- _DESCRIPTION OF THE TASK_
Determine how many lines in the listing hold "Option" and give only that number.

- _DATA EXTRACT_
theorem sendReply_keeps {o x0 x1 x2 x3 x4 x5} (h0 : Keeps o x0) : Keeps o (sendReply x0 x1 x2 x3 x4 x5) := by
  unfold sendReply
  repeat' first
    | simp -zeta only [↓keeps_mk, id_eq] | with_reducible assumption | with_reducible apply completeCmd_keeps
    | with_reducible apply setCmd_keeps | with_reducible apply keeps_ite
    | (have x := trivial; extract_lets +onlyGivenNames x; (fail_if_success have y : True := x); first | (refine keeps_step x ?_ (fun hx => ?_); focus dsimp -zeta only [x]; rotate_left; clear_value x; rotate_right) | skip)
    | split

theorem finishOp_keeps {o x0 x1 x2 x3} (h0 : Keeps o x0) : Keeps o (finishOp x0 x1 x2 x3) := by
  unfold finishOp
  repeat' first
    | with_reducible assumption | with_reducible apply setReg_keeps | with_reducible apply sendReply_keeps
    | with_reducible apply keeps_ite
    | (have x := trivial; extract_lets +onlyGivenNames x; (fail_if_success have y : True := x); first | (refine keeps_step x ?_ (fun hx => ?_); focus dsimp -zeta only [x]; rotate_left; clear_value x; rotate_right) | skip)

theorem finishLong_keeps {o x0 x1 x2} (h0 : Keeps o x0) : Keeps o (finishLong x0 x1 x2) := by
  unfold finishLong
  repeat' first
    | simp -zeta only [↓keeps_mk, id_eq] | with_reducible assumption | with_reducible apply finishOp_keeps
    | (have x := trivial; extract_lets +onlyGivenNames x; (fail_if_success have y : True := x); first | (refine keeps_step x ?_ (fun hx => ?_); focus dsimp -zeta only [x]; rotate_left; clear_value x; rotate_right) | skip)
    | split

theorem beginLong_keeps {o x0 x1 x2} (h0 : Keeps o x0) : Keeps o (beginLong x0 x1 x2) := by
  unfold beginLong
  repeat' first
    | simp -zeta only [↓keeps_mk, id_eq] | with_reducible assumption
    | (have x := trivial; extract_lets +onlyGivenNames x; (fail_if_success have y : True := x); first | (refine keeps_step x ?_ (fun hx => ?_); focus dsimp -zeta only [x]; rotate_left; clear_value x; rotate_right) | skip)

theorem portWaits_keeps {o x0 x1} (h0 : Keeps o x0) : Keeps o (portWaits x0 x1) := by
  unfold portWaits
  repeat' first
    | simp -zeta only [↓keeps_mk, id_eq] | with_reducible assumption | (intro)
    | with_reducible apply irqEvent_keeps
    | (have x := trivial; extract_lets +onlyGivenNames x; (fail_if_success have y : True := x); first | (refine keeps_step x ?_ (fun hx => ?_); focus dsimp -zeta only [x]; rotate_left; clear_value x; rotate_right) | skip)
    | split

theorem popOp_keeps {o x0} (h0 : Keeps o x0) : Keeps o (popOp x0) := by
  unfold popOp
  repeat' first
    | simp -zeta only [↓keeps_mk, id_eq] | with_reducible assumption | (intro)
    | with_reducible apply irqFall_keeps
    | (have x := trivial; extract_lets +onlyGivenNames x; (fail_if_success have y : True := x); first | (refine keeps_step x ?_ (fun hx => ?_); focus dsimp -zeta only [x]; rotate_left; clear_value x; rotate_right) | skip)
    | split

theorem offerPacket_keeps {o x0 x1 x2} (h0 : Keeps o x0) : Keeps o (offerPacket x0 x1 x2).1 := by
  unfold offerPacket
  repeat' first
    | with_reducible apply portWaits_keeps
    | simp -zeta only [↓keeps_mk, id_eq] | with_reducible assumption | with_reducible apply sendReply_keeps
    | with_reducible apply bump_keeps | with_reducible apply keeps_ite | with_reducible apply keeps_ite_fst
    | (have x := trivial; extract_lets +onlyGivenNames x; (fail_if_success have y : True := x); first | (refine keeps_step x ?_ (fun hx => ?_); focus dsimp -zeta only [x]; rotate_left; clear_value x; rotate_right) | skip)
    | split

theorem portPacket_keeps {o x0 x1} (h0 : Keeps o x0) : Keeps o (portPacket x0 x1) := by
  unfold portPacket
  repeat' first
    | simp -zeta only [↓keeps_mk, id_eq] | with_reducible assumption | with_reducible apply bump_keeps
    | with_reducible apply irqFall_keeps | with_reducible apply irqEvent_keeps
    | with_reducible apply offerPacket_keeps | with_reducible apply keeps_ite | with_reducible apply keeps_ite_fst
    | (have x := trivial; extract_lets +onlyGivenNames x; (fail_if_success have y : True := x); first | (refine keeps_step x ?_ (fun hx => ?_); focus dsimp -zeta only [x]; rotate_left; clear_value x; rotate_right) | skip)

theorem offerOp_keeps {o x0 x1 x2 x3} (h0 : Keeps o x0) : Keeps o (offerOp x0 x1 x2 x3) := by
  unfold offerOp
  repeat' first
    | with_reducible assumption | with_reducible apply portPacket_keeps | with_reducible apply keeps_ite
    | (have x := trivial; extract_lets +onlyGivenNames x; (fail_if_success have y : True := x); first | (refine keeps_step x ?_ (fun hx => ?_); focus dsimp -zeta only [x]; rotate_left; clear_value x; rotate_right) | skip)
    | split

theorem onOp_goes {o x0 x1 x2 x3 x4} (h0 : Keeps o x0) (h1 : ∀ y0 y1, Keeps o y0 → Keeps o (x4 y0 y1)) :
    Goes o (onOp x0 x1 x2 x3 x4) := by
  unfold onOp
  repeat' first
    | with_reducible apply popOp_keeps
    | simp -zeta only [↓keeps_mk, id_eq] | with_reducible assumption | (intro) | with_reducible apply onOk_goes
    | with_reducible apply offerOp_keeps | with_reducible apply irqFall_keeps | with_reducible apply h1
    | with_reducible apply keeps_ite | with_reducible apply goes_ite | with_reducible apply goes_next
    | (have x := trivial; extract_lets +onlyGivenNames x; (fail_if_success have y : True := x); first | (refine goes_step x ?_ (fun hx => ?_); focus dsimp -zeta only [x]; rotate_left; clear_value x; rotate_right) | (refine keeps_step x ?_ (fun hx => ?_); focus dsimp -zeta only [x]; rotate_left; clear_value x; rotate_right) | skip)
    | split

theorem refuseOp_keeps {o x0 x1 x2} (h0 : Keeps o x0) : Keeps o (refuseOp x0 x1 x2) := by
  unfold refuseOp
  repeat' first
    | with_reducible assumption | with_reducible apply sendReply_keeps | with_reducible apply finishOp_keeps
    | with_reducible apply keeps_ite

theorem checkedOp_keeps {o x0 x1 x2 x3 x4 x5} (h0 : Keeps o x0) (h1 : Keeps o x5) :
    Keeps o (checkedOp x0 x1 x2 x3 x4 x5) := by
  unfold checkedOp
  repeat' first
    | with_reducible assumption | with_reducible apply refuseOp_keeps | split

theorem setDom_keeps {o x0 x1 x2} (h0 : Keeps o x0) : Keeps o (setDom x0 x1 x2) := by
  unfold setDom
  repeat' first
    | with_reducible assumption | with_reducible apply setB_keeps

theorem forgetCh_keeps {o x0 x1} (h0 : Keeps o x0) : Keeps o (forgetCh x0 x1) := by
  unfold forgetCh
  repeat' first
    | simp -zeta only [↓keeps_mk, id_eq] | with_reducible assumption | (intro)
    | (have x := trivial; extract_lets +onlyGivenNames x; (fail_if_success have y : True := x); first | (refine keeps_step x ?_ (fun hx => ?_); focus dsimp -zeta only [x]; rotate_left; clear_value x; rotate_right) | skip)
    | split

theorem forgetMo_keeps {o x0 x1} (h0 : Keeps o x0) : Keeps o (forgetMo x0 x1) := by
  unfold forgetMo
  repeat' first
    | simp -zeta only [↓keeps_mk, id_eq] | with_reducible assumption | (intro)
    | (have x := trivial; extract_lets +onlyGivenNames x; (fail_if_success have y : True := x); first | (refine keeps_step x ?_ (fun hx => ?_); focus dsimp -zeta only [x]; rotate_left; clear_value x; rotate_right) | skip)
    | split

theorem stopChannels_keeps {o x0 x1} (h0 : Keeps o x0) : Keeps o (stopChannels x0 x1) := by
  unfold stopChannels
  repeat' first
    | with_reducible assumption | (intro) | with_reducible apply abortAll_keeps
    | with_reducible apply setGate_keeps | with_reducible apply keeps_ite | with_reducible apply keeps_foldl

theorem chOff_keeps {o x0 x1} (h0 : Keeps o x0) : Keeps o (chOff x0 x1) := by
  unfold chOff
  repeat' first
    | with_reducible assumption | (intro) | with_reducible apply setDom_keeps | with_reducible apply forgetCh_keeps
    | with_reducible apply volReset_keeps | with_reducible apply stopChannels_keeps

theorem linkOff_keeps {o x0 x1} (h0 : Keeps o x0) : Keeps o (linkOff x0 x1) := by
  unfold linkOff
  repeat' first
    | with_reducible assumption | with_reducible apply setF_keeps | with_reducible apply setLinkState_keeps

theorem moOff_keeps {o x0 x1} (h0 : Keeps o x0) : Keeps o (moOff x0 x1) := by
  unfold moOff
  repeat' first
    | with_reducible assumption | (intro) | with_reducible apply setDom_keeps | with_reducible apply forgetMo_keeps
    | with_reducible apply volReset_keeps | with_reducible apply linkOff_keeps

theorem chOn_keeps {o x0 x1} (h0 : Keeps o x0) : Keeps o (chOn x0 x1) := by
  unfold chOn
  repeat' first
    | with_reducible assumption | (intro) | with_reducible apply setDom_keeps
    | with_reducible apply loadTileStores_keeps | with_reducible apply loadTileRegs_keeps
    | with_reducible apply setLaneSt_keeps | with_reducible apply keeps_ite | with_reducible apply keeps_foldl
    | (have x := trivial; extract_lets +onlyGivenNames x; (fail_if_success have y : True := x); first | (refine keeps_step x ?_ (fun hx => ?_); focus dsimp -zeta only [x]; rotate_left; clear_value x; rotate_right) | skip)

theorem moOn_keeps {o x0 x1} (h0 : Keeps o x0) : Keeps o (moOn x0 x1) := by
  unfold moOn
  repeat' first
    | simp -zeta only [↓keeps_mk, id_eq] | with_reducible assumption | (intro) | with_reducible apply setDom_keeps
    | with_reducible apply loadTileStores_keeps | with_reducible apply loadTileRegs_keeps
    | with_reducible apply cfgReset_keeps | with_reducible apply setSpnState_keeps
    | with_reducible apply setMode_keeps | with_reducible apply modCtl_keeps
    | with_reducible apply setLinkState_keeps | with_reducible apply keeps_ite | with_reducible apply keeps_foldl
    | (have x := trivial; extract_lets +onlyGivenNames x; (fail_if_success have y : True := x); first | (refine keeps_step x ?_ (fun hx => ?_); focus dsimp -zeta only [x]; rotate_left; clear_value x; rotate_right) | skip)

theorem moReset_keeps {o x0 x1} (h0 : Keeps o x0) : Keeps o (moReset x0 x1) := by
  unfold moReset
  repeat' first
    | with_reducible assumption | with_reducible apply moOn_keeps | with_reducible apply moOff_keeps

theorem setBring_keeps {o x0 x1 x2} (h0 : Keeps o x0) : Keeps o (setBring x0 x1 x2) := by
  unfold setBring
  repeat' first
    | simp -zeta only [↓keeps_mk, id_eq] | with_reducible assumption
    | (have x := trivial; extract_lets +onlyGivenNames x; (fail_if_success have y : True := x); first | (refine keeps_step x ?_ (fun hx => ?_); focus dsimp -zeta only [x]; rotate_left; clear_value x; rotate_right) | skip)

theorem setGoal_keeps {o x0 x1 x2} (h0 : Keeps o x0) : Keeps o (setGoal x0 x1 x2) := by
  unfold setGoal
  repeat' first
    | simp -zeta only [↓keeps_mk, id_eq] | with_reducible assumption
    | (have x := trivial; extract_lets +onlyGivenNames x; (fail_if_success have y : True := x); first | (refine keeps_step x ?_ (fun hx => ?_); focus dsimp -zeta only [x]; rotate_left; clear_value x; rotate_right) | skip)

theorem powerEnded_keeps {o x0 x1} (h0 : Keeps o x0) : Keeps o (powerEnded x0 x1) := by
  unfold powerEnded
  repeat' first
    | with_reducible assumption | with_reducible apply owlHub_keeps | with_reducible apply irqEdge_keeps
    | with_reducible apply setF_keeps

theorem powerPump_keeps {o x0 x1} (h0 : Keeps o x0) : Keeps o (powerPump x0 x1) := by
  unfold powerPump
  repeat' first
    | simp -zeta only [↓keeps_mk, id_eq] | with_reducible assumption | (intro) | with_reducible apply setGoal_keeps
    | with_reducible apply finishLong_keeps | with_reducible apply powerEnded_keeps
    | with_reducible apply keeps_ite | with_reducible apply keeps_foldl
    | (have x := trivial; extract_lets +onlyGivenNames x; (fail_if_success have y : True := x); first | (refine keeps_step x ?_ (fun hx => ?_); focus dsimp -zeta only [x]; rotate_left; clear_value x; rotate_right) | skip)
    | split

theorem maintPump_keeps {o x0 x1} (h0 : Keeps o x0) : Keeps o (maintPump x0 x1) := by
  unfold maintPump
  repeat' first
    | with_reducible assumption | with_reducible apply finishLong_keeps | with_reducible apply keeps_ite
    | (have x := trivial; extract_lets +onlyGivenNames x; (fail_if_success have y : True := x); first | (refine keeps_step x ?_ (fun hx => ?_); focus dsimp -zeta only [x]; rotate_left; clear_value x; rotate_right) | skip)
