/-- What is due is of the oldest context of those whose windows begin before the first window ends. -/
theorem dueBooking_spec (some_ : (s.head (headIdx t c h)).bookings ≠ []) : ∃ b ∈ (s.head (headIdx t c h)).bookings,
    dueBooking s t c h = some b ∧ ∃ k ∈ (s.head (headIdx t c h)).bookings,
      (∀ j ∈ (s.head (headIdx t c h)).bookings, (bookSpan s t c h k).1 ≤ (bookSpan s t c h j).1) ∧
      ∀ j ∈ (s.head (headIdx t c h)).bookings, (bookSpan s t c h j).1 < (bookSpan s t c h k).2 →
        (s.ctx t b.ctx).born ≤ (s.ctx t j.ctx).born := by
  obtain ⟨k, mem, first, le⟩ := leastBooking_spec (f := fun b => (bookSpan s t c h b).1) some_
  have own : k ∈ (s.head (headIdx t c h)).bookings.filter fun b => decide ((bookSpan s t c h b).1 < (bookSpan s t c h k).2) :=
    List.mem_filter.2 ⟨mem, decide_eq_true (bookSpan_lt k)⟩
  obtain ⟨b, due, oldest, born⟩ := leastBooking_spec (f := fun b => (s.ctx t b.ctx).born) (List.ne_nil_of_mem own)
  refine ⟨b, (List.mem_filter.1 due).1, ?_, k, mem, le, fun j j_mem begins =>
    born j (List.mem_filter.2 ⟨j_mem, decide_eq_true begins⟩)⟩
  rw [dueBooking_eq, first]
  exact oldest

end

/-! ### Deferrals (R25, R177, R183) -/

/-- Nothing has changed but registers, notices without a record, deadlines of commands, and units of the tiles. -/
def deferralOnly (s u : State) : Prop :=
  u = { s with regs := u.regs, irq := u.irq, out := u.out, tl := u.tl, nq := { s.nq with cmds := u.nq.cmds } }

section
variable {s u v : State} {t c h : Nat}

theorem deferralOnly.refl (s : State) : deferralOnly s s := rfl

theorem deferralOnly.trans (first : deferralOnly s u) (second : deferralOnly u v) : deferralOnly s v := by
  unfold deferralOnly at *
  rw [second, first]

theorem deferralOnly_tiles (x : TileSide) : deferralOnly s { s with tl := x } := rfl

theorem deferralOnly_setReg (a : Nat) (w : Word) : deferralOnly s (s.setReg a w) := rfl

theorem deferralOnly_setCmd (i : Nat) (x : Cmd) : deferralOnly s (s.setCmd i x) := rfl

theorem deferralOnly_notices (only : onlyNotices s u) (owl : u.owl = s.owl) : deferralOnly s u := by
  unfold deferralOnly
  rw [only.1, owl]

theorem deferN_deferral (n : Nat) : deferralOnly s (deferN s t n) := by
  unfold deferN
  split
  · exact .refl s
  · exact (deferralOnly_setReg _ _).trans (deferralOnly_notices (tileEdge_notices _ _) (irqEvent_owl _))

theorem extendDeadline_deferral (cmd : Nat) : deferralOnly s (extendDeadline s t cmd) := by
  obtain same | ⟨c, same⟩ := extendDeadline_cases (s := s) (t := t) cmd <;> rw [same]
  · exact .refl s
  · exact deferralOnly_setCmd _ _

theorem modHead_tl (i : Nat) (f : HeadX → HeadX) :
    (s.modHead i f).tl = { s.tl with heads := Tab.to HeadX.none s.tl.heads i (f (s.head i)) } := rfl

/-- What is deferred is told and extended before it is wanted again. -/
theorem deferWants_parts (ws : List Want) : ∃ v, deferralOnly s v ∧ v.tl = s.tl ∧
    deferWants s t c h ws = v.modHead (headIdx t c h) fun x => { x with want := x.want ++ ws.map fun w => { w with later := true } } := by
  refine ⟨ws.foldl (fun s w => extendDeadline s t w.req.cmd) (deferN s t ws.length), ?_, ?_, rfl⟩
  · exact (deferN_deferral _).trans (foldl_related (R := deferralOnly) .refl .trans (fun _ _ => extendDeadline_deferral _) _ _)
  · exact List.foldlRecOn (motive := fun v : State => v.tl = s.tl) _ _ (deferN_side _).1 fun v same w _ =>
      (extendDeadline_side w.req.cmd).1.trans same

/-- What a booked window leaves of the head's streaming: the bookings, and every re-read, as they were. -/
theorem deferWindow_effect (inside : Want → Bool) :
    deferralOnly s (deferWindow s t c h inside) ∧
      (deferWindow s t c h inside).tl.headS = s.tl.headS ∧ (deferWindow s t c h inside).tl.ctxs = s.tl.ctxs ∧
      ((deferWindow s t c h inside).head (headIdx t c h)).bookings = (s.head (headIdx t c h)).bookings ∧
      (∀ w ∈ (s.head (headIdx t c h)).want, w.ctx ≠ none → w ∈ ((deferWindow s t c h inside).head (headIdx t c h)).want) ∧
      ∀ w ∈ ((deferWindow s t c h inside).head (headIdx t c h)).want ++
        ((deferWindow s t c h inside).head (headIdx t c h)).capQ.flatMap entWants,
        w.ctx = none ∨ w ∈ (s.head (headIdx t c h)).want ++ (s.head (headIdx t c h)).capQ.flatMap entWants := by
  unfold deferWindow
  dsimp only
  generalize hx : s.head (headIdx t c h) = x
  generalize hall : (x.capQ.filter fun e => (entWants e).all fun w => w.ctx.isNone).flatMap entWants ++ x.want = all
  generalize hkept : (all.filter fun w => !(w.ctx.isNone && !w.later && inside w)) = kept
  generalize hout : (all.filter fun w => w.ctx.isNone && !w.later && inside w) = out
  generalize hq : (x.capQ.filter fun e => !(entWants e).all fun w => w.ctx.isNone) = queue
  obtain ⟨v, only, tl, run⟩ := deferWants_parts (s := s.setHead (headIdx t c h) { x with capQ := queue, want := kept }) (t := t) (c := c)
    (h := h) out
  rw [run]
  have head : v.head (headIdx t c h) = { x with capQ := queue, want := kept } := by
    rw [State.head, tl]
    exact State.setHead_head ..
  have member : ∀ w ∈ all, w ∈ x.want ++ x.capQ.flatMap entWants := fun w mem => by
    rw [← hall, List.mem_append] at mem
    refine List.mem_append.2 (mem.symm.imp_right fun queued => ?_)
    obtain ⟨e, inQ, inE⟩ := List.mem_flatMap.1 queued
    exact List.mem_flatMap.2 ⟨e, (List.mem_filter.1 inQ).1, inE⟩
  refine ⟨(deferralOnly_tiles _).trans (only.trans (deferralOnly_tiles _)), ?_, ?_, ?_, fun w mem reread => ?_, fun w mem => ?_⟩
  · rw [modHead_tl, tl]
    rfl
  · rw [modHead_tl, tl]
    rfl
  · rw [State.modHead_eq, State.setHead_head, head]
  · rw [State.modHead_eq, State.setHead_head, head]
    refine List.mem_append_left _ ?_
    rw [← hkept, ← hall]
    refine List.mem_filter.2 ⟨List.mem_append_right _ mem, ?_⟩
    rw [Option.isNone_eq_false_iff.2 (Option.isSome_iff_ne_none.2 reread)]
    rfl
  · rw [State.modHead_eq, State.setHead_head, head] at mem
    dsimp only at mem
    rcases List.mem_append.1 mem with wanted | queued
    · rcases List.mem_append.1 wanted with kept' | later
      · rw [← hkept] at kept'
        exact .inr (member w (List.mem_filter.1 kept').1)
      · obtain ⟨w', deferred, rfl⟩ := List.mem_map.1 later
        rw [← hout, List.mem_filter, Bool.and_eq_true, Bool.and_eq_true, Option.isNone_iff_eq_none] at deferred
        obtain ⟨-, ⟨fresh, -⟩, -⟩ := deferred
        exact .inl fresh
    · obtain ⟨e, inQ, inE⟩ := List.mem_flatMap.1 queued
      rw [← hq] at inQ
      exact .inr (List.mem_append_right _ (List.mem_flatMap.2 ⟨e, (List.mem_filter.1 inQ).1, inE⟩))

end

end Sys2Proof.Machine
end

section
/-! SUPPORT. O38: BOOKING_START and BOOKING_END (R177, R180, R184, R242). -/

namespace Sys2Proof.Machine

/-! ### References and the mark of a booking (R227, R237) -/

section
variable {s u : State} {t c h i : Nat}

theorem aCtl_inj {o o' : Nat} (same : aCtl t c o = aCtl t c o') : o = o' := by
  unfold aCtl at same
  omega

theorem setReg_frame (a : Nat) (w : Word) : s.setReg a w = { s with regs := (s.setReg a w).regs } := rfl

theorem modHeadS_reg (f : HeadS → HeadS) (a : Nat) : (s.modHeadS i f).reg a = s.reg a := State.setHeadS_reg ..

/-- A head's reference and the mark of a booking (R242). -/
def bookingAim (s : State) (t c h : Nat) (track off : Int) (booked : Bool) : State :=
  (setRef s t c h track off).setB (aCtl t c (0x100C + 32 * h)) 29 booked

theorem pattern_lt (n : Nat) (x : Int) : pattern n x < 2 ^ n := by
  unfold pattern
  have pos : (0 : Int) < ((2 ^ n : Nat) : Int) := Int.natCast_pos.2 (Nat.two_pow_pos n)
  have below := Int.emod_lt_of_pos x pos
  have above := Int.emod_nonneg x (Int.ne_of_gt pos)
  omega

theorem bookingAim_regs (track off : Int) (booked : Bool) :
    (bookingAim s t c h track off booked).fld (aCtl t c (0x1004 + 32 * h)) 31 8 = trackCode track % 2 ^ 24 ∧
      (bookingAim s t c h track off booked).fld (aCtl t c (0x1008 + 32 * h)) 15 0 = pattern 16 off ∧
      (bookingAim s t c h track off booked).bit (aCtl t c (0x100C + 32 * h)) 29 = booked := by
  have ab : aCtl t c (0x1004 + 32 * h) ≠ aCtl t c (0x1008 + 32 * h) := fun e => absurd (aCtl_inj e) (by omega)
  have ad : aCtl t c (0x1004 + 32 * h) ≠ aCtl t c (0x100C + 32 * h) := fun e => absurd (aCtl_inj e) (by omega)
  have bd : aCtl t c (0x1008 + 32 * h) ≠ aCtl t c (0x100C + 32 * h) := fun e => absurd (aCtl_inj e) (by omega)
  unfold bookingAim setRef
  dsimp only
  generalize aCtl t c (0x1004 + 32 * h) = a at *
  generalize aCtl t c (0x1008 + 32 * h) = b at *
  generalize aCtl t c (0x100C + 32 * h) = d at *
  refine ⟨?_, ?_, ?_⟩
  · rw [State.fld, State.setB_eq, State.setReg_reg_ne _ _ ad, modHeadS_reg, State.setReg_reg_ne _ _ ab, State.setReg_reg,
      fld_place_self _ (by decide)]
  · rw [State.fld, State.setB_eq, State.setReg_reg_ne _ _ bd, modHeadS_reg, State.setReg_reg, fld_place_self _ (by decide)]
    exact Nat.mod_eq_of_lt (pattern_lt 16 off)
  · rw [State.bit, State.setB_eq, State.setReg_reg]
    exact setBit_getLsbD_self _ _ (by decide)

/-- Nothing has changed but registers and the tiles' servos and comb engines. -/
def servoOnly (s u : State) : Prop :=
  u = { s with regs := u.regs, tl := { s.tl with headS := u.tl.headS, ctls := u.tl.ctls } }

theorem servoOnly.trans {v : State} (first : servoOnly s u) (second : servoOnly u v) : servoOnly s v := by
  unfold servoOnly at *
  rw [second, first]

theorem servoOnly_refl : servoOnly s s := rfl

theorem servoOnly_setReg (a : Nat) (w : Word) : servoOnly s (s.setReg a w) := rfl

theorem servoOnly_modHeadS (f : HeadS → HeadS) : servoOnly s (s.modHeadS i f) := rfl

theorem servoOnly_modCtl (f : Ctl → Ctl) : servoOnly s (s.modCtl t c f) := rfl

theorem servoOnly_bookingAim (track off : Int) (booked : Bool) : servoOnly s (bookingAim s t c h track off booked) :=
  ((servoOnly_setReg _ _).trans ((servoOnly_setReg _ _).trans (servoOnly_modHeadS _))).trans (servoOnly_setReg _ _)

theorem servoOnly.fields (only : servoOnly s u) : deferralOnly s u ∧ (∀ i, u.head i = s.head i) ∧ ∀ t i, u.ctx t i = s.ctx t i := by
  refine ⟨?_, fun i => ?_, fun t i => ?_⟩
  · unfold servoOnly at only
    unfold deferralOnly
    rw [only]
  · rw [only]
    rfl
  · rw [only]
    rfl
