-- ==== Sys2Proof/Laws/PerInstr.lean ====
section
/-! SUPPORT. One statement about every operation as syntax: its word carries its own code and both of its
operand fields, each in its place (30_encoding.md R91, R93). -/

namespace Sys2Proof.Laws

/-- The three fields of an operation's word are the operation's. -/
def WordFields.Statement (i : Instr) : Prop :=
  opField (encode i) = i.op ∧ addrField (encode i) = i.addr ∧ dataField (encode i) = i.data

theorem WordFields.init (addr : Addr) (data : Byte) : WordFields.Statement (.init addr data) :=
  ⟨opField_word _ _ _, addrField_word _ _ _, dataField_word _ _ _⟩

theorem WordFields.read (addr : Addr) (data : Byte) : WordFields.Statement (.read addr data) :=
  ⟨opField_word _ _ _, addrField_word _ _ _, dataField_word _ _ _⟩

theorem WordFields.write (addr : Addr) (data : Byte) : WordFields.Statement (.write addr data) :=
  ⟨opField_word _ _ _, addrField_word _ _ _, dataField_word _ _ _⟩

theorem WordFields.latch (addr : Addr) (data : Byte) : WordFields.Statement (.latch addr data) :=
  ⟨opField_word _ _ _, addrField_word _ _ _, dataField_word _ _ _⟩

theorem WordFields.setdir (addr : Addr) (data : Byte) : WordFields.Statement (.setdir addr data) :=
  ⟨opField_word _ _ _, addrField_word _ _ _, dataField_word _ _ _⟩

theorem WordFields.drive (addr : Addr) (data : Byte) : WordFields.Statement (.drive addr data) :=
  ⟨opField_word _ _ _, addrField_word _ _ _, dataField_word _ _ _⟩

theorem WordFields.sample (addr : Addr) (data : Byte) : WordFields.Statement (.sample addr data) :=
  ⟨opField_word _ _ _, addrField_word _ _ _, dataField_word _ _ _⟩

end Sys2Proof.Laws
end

- _TASK RESPONSE_
2